Color Superfluidity and "Baryon" Formation in Ultracold Fermions
Akos Rapp, Gergely Zarand, Carsten Honerkamp, Walter Hofstetter

TL;DR
This paper explores phase transitions in ultracold fermionic atoms with three internal states, revealing color superfluidity and baryon-like trion formation, providing insights into quantum field theory analogies.
Contribution
It introduces a variational approach to identify superfluid and trion phases in three-color fermionic systems, highlighting their analogy to QCD phenomena.
Findings
Color superfluid state emerges for small attractive interactions.
Triplet fermions ('trions') form at stronger interactions.
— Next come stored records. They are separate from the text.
-- ==== Sys2Proof/Tests/Slice0.lean ====
section
/-! SUPPORT. The model's own tests. Expected results are those of spec/95_test_vectors.md (the vector's id stands at
each test) or of a rule's own example. Then, for every statement with hypotheses, states that meet them. -/

namespace Sys2Proof.Tests

open Sys2Proof Sys2Proof.Machine Sys2Proof.Claim

/-! ### Helpers -/

/-- The state after one step that runs the word `w`, seen through `f`. -/
def after {α : Type} (s : State) (w : Nat) (f : State → α) : Option α :=
  match step (s.withFetchWord 16 w) with
  | .next t => some (f t)
  | .fault _ => none
  | .refused _ => none

/-- The reset state with some registers set. -/
def regs (l : List (RegIdx × Byte)) : State := l.foldl (fun s p => s.setReg p.1 p.2) State.reset

/-- A state with bytes in memory at 0x300 and `I` there. -/
def atI (s : State) (bytes : List Byte) : State := (s.setI 0x300).memWriteBytes 0x300 bytes

/-- A state with these pixels toggled, as (row, column) pairs. -/
def pixels (s : State) (l : List (Nat × Nat)) : State := s.setFb (l.foldl (fun fb p => fb.toggle p.1 p.2) s.fb)

/-- The set pixels of a framebuffer, as (row, column) pairs. -/
def setPixels (s : State) : List (Nat × Nat) :=
  (List.range 64).flatMap fun y => (List.range 128).filterMap fun x => if s.fb.pixel y x then some (y, x) else none

/-- Whether exactly these pixels are set. -/
def shows (l : List (Nat × Nat)) (s : State) : Bool := s.fb == (pixels State.reset l).fb

/-! ### Well-formedness: a word of a table row is no unrecognized word -/

theorem test_wf_refuses_recognized_words :
    (Instr.unrecognized 0x00E0).wf = false ∧ (Instr.unrecognized 0x01EE).wf = false ∧
    (Instr.unrecognized 0x00C3).wf = false ∧ (Instr.unrecognized 0x1234).wf = false ∧
    (Instr.unrecognized 0x8014).wf = false ∧ (Instr.unrecognized 0x812E).wf = false ∧
    (Instr.unrecognized 0xE09E).wf = false ∧ (Instr.unrecognized 0xF065).wf = false := by decide

theorem test_wf_accepts_unrecognized_words :
    (Instr.unrecognized 0x0000).wf = true ∧ (Instr.unrecognized 0x00FD).wf = true ∧
    (Instr.unrecognized 0x8128).wf = true ∧ (Instr.unrecognized 0xE000).wf = true ∧
    (Instr.unrecognized 0xF075).wf = true ∧ (Instr.drw 15 15 15).wf = true := by decide

/-! ### Decoding: one word for every constructor, written from the patterns of R97 -/

theorem test_decode_family_0 :
    decodeTableWord 16 0x00E0 = some .cls ∧ decodeTableWord 16 0x00EE = some .ret ∧
    decodeTableWord 16 0x00C7 = some (.scd 7) ∧ decodeTableWord 16 0x00FB = some .scr ∧
    decodeTableWord 16 0x00FC = some .scl ∧ decodeTableWord 16 0x00FE = some .low ∧
    decodeTableWord 16 0x00FF = some .high := by decide

theorem test_decode_families_1_to_7_and_9 :
    decodeTableWord 16 0x1ABC = some (.jp 0xABC) ∧ decodeTableWord 16 0x2ABC = some (.call 0xABC) ∧
    decodeTableWord 16 0x3A7F = some (.seImm 10 0x7F) ∧ decodeTableWord 16 0x4A7F = some (.sneImm 10 0x7F) ∧
    decodeTableWord 16 0x5AB0 = some (.seReg 10 11) ∧ decodeTableWord 16 0x6A7F = some (.ldImm 10 0x7F) ∧
    decodeTableWord 16 0x7A7F = some (.addImm 10 0x7F) ∧ decodeTableWord 16 0x9AB0 = some (.sneReg 10 11) := by
  decide

theorem test_decode_family_8 :
    decodeTableWord 16 0x8AB0 = some (.ldReg 10 11) ∧ decodeTableWord 16 0x8AB1 = some (.orReg 10 11) ∧
    decodeTableWord 16 0x8AB2 = some (.andReg 10 11) ∧ decodeTableWord 16 0x8AB3 = some (.xorReg 10 11) ∧
    decodeTableWord 16 0x8AB4 = some (.addReg 10 11) ∧ decodeTableWord 16 0x8AB5 = some (.sub 10 11) ∧
    decodeTableWord 16 0x8AB6 = some (.shr 10) ∧ decodeTableWord 16 0x8AB7 = some (.subn 10 11) ∧
    decodeTableWord 16 0x8ABE = some (.shl 10) := by decide

theorem test_decode_families_A_to_E :
    decodeTableWord 16 0xA123 = some (.ldI 0x123) ∧ decodeTableWord 16 0xB123 = some (.jpV0 0x123) ∧
    decodeTableWord 16 0xCA7F = some (.rnd 10 0x7F) ∧ decodeTableWord 16 0xDAB3 = some (.drw 10 11 3) ∧
    decodeTableWord 16 0xEA9E = some (.skp 10) ∧ decodeTableWord 16 0xEAA1 = some (.sknp 10) := by decide

theorem test_decode_family_F :
    decodeTableWord 16 0xFA07 = some (.ldVxDt 10) ∧ decodeTableWord 16 0xFA0A = some (.ldVxK 10) ∧
    decodeTableWord 16 0xFA15 = some (.ldDtVx 10) ∧ decodeTableWord 16 0xFA18 = some (.ldStVx 10) ∧
    decodeTableWord 16 0xFA1E = some (.addI 10) ∧ decodeTableWord 16 0xFA29 = some (.ldF 10) ∧
    decodeTableWord 16 0xFA30 = some (.ldHf 10) ∧ decodeTableWord 16 0xFA33 = some (.ldB 10) ∧
    decodeTableWord 16 0xFA55 = some (.stRegs 10) ∧ decodeTableWord 16 0xFA65 = some (.ldRegs 10) := by decide

/-- TU1 to TU6 and TA19: words of R98's list. -/
theorem test_decode_unrecognized :
    decodeTableWord 16 0x00FD = some (.unrecognized 0x00FD) ∧
    decodeTableWord 16 0x0123 = some (.unrecognized 0x0123) ∧
    decodeTableWord 16 0xE000 = some (.unrecognized 0xE000) ∧
    decodeTableWord 16 0xF0FF = some (.unrecognized 0xF0FF) ∧
    decodeTableWord 16 0x8128 = some (.unrecognized 0x8128) := by decide

/-- A single byte is no instruction. -/
theorem test_decode_truncated : decode [0x12] = .error .truncated := rfl

/-! ### Control transfer -/

/-- TC1 -/
theorem test_ret : after { State.reset with stack := State.reset.stack.set 0 0x300, sp := 1 } 0x00EE
    (fun t => (t.pc, t.sp)) = some (0x302, 0) := by decide

/-- TC2 -/
theorem test_ret_empty : after State.reset 0x00EE (fun t => (t.pc, t.sp, t.unknownCount)) = some (0x202, 0, 0) := by
  decide

/-- TC5 -/
theorem test_jp : after State.reset 0x1FFF (fun t => t.pc) = some 0xFFF := by decide

/-- TC3 -/
theorem test_call : after State.reset 0x2ABC (fun t => (t.pc, t.sp, t.stack[0])) = some (0xABC, 1, 0x200) := by
  decide

/-- TC4 -/
theorem test_call_full : after { State.reset with sp := 16 } 0x2ABC
    (fun t => (t.pc, t.sp, t.stack == State.reset.stack)) = some (0x202, 16, true) := by decide

/-- TC6, TC7 -/
theorem test_se_imm : after (regs [(10, 0x7F)]) 0x3A7F (fun t => t.pc) = some 0x204 ∧
    after (regs [(10, 0x7E)]) 0x3A7F (fun t => t.pc) = some 0x202 := by decide

/-- TC8, and R164's example -/
theorem test_sne_imm : after (regs [(10, 0x7E)]) 0x4A7F (fun t => t.pc) = some 0x204 ∧
    after (regs [(3, 0x42)]) 0x4342 (fun t => t.pc) = some 0x202 := by decide

/-- TC10: bits 3-0 are ignored. -/
theorem test_se_reg : after (regs [(10, 3), (11, 3)]) 0x5AB7 (fun t => (t.pc, t.unknownCount)) = some (0x204, 0) := by
  decide

/-- TC11, and R166's example -/
theorem test_sne_reg : after (regs [(10, 3), (11, 3)]) 0x9AB0 (fun t => t.pc) = some 0x202 ∧
    after (regs [(1, 7), (2, 8)]) 0x9120 (fun t => t.pc) = some 0x204 := by decide

/-- TC12 -/
theorem test_jp_v0 : after (regs [(0, 0xFF)]) 0xBFFF (fun t => t.pc) = some 0x0FE := by decide

/-- TC13: a skip past the top of memory. -/
theorem test_skip_wraps : after { State.reset with pc := 0xFFE } 0x3000 (fun t => t.pc) = some 0x002 := by
  decide

/-! ### Register arithmetic -/

/-- TA1 -/
theorem test_ld_imm : after State.reset 0x6005 (fun t => (t.reg 0, t.pc)) = some (0x05, 0x202) := by decide

/-- TA2 -/
theorem test_add_imm : after (regs [(2, 0xFF), (15, 9)]) 0x7202 (fun t => (t.reg 2, t.reg 15)) = some (0x01, 9) := by
  decide

/-- TA3 -/
theorem test_ld_reg : after (regs [(5, 0x33)]) 0x8450 (fun t => (t.reg 4, t.reg 5)) = some (0x33, 0x33) := by
  decide

/-- TA4 -/
theorem test_or : after (regs [(1, 0x0F), (2, 0xF0), (15, 7)]) 0x8121 (fun t => (t.reg 1, t.reg 15)) =
    some (0xFF, 7) := by decide

/-- TA5 -/
theorem test_and : after (regs [(1, 0x3C), (2, 0x0F)]) 0x8122 (fun t => t.reg 1) = some 0x0C := by decide

/-- TA6 -/
theorem test_xor : after (regs [(1, 0x3C), (2, 0x0F)]) 0x8123 (fun t => t.reg 1) = some 0x33 := by decide
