/-- Settles O4: a byte without a row is refused whatever follows; a byte with a row has a format, which two bytes satisfy. -/
theorem unrecognisedOpcodesAreExactlyTheListed : Obligations.UnrecognisedOpcodesAreExactlyTheListed := by
  intro op b1 b2 rest
  rw [← layoutOf_eq_none_iff]
  constructor
  · exact fun h => ⟨decode_of_layoutOf_eq_none h _, decode_of_layoutOf_eq_none h _⟩
  · intro h
    obtain ⟨f, hf⟩ := Option.ne_none_iff_exists'.1 h
    obtain ⟨operands, i, rest', hr, heq⟩ := f.exists_reads b1 b2 rest
    exact ⟨i, rest', heq ▸ decode_of_reads hf hr rest'⟩

/-- Settles O1: each word is the encoding of its instruction. -/
theorem decodesWordsOfTheSpec : Obligations.DecodesWordsOfTheSpec := by
  refine ⟨?_, ?_, ?_, ?_, ?_, ?_, ?_, ?_, ?_, ?_, ?_⟩ <;> exact decode_eq_ok_iff.2 rfl

theorem Layout.Reads.length_eq {f : Layout} {operands : List Byte} {i : Instr} (hr : f.Reads operands i) :
    f.length = operands.length + 1 := by
  cases hr <;> rfl

theorem encode_length (i : Instr) : (encode i).length = i.length := by
  cases i <;> rfl

/-- Settles O5: the encoding is the opcode byte and the operand bytes that its format asks for. -/
theorem firstByteGivesTheLength : Obligations.FirstByteGivesTheLength := by
  intro i op operands h
  have hlen : operands.length + 1 = i.length := by rw [← encode_length i, h, List.length_cons]
  obtain ⟨_, f, _, he, hf, hr⟩ := encode_reads i
  cases he.symm.trans h
  exact ⟨⟨f, hf, hr.length_eq.trans hlen⟩, hlen, Machine.Instr.length_le i⟩

end Sys2Proof

/-! ## The hex text of an image (30_encoding.md R77). -/

namespace Sys2Proof.Machine

theorem upperHexValue_hexDigit : ∀ n < 16, upperHexValue (hexDigit n) = some n := by decide

theorem hexDigit_mem : ∀ n < 16, hexDigit n ∈ "0123456789ABCDEF".toList := by decide

theorem nibbles_lt (v : Byte) : v.toNat / 16 < 16 ∧ v.toNat % 16 < 16 := by
  have h := v.isLt
  omega

/-- Two digits, most significant first, read as the byte they were written for. -/
theorem fromHexText_toHexText (bytes : List Byte) : fromHexText (toHexText bytes) = some bytes := by
  induction bytes with
  | nil => rfl
  | cons v vs ih =>
    obtain ⟨hhi, hlo⟩ := nibbles_lt v
    simp only [toHexText, fromHexText, upperHexValue_hexDigit _ hhi, upperHexValue_hexDigit _ hlo, ih,
      Nat.div_add_mod', BitVec.ofNat_toNat, BitVec.setWidth_eq]

theorem length_toHexText (bytes : List Byte) : (toHexText bytes).length = 2 * bytes.length := by
  induction bytes with
  | nil => rfl
  | cons v vs ih => simp only [toHexText, List.length_cons, ih]; omega

theorem mem_digits_of_mem_toHexText (bytes : List Byte) : ∀ c ∈ toHexText bytes, c ∈ "0123456789ABCDEF".toList := by
  induction bytes with
  | nil => exact fun _ h => absurd h List.not_mem_nil
  | cons v vs ih =>
    obtain ⟨hhi, hlo⟩ := nibbles_lt v
    exact List.forall_mem_cons.2 ⟨hexDigit_mem _ hhi, List.forall_mem_cons.2 ⟨hexDigit_mem _ hlo, ih⟩⟩

/-- Settles O39: each part by induction on the bytes, two digits at a time. -/
theorem hexTextCarriesTheBytes : Obligations.HexTextCarriesTheBytes := fun bytes =>
  ⟨fromHexText_toHexText bytes, length_toHexText bytes, mem_digits_of_mem_toHexText bytes⟩

end Sys2Proof.Machine

/-! ## The loads and the store (40_load_store.md R90 to R94). -/

namespace Sys2Proof.Machine

/-- After a completed `MemWrite` its address reads the byte written, and every other address reads as before. -/
theorem State.readByte_of_memWrite_next {s t : State} {a : Nat} {v : Byte} (hwf : s.mem.wf = true)
    (h : s.memWrite a v = .next t) (b : Nat) : t.readByte b = if b = a then some v else s.readByte b := by
  obtain ⟨ha, rfl⟩ := State.memWrite_next h
  by_cases hb : b = a
  · simp only [State.readByte, Memory.get_set hwf, if_pos hb, if_pos (hb.trans_lt ha)]
  · simp only [State.readByte, Memory.get_set hwf, if_neg hb]

/-- Settles O16: a completed STA is a completed `MemWrite` of A at X, and the byte reads follow that write's rule. -/
theorem staChangesOneByteOnly : Obligations.StaChangesOneByteOnly := by
  intro s t hwf h
  have hread := State.readByte_of_memWrite_next (s := s.advance 1) hwf h
  obtain ⟨-, rfl⟩ := exec_sta_next h
  exact ⟨(hread _).trans (if_pos rfl), fun a ha => (hread a).trans (if_neg ha), ⟨_, rfl⟩, rfl⟩

/-- A load of a value of the register's own width stores it unwrapped and clears OVF. -/
theorem loadImm_toNat (r : Reg) (n : Nat) {w : Nat} (v : BitVec w) (s : State) (hw : r.width = w) :
    loadImm r n v.toNat s = .next ({ s with pc := s.pc + n, ovf := false }.writeReg r v.toNat) := by
  rw [loadImm, State.setReg_eq, hw, overflows_toNat, wrap_natCast, Nat.mod_eq_of_lt v.isLt]
  rfl

/-- Settles O14: each immediate has its register's width. -/
theorem loadsSetTheirRegister : Obligations.LoadsSetTheirRegister := by
  intro s
  refine ⟨fun imm => (loadImm_toNat .a 2 imm s rfl).trans ?_,
    fun imm => (loadImm_toNat .b 2 imm s rfl).trans ?_,
    fun imm => (loadImm_toNat .x 3 imm s rfl).trans ?_,
    fun imm => (loadImm_toNat .y 3 imm s rfl).trans ?_⟩ <;>
  simp only [State.writeReg, BitVec.ofNat_toNat, BitVec.setWidth_eq]

/-- Settles O15: STA is a `MemWrite` after the advance, and the address decides which of its two answers it gives. -/
theorem staWritesThroughX : Obligations.StaWritesThroughX := fun s =>
  ⟨fun h => (exec_sta s).trans (if_neg (Nat.not_le.2 h)), fun h => (exec_sta s).trans (if_pos h)⟩

end Sys2Proof.Machine

/-! ## The compares (41_compare.md R110 to R115). -/

namespace Sys2Proof.Machine

/-! The three results of a compare, one for each order of its arguments (R110). -/

theorem State.compare_of_eq (s : State) {v imm : Nat} (h : v = imm) :
    s.compare v imm = { s with eqF := true, neF := false, ltF := false, gtF := false } := by
  simp [State.compare, h]

theorem State.compare_of_lt (s : State) {v imm : Nat} (h : v < imm) :
    s.compare v imm = { s with eqF := false, neF := true, ltF := true, gtF := false } := by
  simp [State.compare, h, Nat.ne_of_lt h, Nat.le_of_lt h]

theorem State.compare_of_gt (s : State) {v imm : Nat} (h : v > imm) :
    s.compare v imm = { s with eqF := false, neF := true, ltF := false, gtF := true } := by
  simp [State.compare, h, Nat.ne_of_gt h, Nat.le_of_lt h]

/-- The shape shared by the five compare instructions, with the advance of `pc` written out. -/
theorem compareImm_eq (r : Reg) (n imm : Nat) (s : State) :
    compareImm r n imm s = .next ({ s with pc := s.pc + n }.compare (s.readReg r) imm) := rfl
Transition between phases is second order.
Abstract
We study fermionic atoms of three different internal quantum states (colors) in an optical lattice, which are interacting through attractive on site interactions, U<0. Using a variational calculation for equal color densities and small couplings, |U| < |U_C|, a color superfluid state emerges with a tendency to domain formation. For |U| > |U_C|, triplets of atoms with different colors form singlet fermions (trions). These phases are the analogies of the color superconducting and baryonic phases in QCD. In ultracold fermions, this transition is found to be of second order. Our results demonstrate that quantum simulations with ultracold gases may shed light on outstanding problems in quantum field theory.